* **What is needed**:
Transcribe only the lines of the listing below from the one holding "reading of every" through the one holding "def Layout.fld (L", inclusive, without any change.

====== The data

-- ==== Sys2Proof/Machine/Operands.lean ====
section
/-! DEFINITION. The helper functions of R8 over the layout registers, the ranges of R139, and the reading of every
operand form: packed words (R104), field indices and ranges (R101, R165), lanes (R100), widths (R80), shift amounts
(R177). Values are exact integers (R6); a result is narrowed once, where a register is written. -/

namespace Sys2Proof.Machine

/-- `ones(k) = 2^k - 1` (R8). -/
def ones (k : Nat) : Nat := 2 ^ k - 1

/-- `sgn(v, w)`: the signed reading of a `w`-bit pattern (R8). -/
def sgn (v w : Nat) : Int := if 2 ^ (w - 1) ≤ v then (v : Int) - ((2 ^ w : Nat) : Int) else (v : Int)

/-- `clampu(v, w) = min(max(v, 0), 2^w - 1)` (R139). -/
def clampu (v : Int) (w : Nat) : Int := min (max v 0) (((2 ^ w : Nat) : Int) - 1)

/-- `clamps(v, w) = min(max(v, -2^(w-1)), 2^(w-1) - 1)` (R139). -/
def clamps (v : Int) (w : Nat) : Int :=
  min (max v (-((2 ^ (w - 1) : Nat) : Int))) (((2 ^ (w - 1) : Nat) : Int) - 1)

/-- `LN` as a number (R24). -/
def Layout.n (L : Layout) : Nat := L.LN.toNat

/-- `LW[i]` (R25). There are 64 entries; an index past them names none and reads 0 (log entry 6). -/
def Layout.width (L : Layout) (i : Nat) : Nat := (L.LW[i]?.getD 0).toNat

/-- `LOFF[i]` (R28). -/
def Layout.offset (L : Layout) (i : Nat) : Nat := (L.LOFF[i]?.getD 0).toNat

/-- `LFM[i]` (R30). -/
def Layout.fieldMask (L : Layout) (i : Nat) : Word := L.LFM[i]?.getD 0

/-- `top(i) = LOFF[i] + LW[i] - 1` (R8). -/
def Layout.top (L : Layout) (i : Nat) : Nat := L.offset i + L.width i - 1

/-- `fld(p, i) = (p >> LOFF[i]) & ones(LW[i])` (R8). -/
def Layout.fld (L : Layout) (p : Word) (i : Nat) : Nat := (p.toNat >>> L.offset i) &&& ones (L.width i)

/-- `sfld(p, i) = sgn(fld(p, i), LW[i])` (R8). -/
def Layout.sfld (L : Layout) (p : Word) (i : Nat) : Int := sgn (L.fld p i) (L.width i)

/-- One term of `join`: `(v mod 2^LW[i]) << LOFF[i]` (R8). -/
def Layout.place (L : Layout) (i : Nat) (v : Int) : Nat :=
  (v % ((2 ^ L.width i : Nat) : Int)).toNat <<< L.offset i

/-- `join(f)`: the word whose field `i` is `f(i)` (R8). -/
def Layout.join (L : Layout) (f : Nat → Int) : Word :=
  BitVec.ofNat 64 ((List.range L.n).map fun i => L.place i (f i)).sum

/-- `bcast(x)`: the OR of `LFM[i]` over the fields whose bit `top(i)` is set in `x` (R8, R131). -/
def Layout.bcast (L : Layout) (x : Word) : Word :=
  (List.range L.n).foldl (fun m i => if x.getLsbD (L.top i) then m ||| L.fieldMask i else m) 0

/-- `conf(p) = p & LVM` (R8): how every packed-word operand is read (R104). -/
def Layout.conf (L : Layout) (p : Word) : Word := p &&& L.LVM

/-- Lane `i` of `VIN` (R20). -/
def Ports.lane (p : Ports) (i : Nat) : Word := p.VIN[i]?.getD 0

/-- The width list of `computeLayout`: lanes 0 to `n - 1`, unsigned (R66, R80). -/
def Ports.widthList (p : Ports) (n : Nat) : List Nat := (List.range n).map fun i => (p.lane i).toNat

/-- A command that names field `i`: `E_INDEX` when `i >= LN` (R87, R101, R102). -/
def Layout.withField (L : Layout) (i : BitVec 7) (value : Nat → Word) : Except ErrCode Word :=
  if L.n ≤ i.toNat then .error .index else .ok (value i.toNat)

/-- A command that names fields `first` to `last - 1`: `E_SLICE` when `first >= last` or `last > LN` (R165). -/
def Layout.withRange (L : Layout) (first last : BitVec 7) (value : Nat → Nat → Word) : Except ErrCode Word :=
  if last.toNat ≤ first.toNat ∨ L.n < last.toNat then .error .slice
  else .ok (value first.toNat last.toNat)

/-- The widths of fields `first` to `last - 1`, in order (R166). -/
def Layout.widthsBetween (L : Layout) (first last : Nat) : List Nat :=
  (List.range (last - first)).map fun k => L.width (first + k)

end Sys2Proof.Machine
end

============
====== The data

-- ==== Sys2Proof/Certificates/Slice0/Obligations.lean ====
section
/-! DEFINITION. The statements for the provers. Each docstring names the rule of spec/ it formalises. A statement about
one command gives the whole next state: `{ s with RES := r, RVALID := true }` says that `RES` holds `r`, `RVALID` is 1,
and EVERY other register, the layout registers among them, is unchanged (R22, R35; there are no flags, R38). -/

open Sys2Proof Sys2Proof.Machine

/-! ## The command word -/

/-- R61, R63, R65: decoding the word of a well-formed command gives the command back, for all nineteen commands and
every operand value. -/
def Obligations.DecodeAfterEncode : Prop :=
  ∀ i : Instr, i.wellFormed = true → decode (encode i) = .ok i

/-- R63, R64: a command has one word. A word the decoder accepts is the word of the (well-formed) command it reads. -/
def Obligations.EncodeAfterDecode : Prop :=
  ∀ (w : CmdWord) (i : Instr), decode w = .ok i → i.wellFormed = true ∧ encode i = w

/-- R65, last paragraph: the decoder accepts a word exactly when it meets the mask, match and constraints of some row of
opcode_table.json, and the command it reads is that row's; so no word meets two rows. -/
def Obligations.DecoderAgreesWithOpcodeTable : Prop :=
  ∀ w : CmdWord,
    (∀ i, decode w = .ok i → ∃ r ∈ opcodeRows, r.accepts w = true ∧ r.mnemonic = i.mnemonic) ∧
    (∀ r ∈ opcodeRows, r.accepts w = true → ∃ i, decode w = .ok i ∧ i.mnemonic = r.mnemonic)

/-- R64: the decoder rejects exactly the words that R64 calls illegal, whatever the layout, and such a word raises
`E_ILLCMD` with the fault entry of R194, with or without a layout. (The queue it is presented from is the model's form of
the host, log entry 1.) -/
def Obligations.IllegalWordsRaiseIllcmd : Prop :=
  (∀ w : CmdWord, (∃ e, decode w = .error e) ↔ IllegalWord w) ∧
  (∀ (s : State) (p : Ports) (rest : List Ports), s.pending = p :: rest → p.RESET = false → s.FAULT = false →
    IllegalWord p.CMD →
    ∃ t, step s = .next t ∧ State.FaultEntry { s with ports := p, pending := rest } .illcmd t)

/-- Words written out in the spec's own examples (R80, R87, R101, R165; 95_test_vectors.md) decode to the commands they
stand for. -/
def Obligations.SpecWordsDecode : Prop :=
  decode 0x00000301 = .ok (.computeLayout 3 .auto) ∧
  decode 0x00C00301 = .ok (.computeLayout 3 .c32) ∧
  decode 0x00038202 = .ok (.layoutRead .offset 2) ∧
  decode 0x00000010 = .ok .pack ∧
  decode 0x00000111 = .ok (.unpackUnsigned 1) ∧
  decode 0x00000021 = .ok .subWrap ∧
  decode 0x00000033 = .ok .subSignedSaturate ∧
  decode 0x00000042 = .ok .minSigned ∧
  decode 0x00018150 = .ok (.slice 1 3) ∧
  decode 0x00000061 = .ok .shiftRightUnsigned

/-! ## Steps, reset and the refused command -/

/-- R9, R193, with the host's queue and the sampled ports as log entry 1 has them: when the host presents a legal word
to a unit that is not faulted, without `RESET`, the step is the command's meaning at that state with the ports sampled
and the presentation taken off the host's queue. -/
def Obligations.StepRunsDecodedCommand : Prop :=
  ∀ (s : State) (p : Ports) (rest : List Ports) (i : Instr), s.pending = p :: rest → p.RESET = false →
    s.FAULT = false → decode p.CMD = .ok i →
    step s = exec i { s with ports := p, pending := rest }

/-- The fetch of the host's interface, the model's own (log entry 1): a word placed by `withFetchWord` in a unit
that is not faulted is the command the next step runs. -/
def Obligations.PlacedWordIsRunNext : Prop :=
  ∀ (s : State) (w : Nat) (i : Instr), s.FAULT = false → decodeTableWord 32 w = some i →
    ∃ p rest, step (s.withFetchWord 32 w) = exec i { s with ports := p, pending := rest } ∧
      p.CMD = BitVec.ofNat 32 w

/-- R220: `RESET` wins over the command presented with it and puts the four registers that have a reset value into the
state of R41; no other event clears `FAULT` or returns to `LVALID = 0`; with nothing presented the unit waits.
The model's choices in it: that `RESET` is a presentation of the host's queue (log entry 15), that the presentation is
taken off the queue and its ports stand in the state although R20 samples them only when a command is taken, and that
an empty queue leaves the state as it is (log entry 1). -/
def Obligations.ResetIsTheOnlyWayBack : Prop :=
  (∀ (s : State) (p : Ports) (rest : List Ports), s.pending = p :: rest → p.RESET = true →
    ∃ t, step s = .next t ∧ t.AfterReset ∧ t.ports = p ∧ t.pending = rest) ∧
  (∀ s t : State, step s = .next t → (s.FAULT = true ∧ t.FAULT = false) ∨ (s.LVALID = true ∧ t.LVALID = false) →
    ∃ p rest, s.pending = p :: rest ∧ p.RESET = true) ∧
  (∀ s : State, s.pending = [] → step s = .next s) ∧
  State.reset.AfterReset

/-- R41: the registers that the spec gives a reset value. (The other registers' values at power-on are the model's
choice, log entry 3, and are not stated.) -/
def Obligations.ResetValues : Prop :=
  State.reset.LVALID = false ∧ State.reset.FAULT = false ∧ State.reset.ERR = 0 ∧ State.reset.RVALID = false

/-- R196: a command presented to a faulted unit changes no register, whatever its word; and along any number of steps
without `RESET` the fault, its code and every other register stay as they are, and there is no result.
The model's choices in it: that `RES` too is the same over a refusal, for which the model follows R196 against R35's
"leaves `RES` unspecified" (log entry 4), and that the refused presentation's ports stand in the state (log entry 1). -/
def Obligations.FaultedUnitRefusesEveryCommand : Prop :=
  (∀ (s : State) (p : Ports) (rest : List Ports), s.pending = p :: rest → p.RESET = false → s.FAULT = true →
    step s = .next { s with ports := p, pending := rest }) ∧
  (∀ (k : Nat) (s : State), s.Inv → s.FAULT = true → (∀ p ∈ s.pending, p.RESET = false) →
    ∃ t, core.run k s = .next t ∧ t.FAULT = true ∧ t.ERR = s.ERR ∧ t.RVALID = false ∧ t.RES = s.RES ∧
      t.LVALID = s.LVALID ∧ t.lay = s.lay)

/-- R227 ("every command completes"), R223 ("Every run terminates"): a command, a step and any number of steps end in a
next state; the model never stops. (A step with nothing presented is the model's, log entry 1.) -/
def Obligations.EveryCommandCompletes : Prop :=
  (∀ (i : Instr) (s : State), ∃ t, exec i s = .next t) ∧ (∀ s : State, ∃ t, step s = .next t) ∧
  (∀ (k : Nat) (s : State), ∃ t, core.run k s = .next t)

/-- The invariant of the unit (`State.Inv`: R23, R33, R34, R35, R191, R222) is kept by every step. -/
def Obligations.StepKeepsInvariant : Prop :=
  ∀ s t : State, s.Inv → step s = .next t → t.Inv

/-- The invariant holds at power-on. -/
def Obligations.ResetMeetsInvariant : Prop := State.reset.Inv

============

* **Reply**:
/-! DEFINITION. The helper functions of R8 over the layout registers, the ranges of R139, and the reading of every
operand form: packed words (R104), field indices and ranges (R101, R165), lanes (R100), widths (R80), shift amounts
(R177). Values are exact integers (R6); a result is narrowed once, where a register is written. -/

namespace Sys2Proof.Machine

/-- `ones(k) = 2^k - 1` (R8). -/
def ones (k : Nat) : Nat := 2 ^ k - 1

/-- `sgn(v, w)`: the signed reading of a `w`-bit pattern (R8). -/
def sgn (v w : Nat) : Int := if 2 ^ (w - 1) ≤ v then (v : Int) - ((2 ^ w : Nat) : Int) else (v : Int)

/-- `clampu(v, w) = min(max(v, 0), 2^w - 1)` (R139). -/
def clampu (v : Int) (w : Nat) : Int := min (max v 0) (((2 ^ w : Nat) : Int) - 1)

/-- `clamps(v, w) = min(max(v, -2^(w-1)), 2^(w-1) - 1)` (R139). -/
def clamps (v : Int) (w : Nat) : Int :=
  min (max v (-((2 ^ (w - 1) : Nat) : Int))) (((2 ^ (w - 1) : Nat) : Int) - 1)

/-- `LN` as a number (R24). -/
def Layout.n (L : Layout) : Nat := L.LN.toNat

/-- `LW[i]` (R25). There are 64 entries; an index past them names none and reads 0 (log entry 6). -/
def Layout.width (L : Layout) (i : Nat) : Nat := (L.LW[i]?.getD 0).toNat

/-- `LOFF[i]` (R28). -/
def Layout.offset (L : Layout) (i : Nat) : Nat := (L.LOFF[i]?.getD 0).toNat

/-- `LFM[i]` (R30). -/
def Layout.fieldMask (L : Layout) (i : Nat) : Word := L.LFM[i]?.getD 0

/-- `top(i) = LOFF[i] + LW[i] - 1` (R8). -/
def Layout.top (L : Layout) (i : Nat) : Nat := L.offset i + L.width i - 1

/-- `fld(p, i) = (p >> LOFF[i]) & ones(LW[i])` (R8). -/
def Layout.fld (L : Layout) (p : Word) (i : Nat) : Nat := (p.toNat >>> L.offset i) &&& ones (L.width i)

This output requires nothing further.